(Dataset entries)
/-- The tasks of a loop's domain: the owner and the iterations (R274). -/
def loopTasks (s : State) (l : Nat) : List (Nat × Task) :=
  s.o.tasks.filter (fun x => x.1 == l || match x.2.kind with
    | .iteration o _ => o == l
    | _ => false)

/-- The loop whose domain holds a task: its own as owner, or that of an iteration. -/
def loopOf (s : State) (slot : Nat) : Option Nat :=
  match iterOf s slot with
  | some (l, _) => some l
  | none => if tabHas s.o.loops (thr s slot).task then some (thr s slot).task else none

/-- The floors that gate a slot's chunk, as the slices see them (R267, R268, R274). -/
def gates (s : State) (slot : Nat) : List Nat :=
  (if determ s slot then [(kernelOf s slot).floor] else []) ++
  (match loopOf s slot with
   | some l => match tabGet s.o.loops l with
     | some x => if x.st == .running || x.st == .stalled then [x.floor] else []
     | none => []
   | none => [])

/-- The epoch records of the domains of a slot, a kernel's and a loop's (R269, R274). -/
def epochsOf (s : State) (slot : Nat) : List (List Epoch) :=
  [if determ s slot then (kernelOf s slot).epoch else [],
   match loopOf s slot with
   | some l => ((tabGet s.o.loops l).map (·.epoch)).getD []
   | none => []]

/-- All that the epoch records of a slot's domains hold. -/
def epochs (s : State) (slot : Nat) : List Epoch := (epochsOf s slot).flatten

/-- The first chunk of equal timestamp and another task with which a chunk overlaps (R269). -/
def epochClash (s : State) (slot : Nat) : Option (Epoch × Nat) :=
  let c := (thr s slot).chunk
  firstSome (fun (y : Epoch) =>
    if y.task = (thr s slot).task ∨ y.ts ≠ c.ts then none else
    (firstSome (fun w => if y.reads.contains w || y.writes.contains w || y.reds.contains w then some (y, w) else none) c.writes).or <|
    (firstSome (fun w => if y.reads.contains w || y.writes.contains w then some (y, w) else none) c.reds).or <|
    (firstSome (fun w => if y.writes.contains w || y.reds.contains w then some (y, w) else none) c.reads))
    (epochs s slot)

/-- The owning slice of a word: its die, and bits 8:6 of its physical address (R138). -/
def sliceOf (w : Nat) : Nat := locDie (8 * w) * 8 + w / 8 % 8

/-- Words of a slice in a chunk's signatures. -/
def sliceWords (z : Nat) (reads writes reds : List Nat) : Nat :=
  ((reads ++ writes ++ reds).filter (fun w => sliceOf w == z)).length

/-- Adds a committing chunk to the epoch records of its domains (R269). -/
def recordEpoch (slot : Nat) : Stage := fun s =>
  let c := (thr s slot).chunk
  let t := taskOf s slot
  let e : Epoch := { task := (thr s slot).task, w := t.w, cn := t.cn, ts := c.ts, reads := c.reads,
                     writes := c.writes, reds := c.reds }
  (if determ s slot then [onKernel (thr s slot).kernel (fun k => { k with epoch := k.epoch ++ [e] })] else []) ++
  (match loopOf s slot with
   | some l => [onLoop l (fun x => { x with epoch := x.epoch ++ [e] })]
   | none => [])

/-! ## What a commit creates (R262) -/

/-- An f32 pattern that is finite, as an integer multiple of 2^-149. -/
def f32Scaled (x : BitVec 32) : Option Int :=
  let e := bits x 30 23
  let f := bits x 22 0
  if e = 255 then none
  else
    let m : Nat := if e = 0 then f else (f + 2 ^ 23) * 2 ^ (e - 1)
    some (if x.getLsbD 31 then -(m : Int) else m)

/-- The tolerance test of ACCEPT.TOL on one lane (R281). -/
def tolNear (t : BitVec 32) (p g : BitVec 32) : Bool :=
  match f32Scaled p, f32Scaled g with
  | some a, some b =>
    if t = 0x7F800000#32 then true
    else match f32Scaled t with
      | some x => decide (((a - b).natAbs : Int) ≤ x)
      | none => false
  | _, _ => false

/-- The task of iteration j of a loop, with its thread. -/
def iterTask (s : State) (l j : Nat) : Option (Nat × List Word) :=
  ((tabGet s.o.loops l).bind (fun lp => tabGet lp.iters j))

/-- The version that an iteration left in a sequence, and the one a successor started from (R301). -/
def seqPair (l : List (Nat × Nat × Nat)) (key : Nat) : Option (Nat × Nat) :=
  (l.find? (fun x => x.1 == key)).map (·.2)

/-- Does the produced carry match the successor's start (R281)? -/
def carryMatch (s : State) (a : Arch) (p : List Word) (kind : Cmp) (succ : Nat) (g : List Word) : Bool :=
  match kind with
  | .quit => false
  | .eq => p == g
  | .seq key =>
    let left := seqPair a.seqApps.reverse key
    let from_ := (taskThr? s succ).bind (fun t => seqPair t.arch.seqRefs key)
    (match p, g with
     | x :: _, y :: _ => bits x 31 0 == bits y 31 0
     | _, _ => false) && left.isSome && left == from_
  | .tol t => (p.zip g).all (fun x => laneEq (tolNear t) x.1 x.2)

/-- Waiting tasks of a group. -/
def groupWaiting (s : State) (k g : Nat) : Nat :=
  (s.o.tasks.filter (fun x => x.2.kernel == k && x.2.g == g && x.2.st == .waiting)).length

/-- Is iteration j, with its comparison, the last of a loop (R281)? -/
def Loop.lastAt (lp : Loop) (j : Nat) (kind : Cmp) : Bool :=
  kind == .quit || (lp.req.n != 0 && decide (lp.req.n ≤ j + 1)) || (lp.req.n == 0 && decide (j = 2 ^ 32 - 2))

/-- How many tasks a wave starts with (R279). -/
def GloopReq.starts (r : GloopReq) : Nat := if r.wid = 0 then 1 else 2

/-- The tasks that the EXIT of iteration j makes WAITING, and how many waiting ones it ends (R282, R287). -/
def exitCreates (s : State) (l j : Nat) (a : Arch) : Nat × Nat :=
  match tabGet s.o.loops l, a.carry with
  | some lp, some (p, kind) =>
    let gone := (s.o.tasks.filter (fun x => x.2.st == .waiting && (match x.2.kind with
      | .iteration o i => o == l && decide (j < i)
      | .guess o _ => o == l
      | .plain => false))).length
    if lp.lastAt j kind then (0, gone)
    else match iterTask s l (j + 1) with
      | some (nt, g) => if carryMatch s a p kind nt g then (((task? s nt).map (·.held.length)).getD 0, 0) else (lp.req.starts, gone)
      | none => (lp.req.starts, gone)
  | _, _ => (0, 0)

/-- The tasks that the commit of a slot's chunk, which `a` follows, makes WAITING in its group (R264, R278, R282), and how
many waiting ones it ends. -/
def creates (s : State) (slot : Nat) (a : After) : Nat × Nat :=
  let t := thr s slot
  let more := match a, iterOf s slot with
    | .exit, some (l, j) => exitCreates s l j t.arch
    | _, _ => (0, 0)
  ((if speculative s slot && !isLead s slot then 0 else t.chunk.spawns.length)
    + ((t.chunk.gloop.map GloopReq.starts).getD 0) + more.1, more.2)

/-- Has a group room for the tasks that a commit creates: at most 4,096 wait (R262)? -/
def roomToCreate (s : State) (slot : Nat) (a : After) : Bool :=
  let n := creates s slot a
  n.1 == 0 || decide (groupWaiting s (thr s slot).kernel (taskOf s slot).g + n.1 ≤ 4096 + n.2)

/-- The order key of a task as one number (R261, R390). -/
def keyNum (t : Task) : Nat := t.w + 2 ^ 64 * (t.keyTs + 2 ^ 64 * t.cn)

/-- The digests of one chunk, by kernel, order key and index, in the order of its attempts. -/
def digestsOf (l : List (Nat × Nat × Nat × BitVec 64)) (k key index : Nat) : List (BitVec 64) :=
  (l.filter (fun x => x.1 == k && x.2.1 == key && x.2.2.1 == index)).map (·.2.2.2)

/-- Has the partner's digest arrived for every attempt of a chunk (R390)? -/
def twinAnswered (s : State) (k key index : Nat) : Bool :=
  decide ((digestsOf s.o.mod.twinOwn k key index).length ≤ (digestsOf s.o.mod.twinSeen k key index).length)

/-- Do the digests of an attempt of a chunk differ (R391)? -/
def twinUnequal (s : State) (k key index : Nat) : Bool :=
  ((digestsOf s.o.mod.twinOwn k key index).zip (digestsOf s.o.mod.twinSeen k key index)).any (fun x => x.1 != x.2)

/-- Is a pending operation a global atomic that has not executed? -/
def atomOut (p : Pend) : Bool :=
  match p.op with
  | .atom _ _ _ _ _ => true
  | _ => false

*What is needed:* Lines in the data that include the word "quit" should all be copied.

*Task answer:*
  | .quit => false
  kind == .quit || (lp.req.n != 0 && decide (lp.req.n ≤ j + 1)) || (lp.req.n == 0 && decide (j = 2 ^ 32 - 2))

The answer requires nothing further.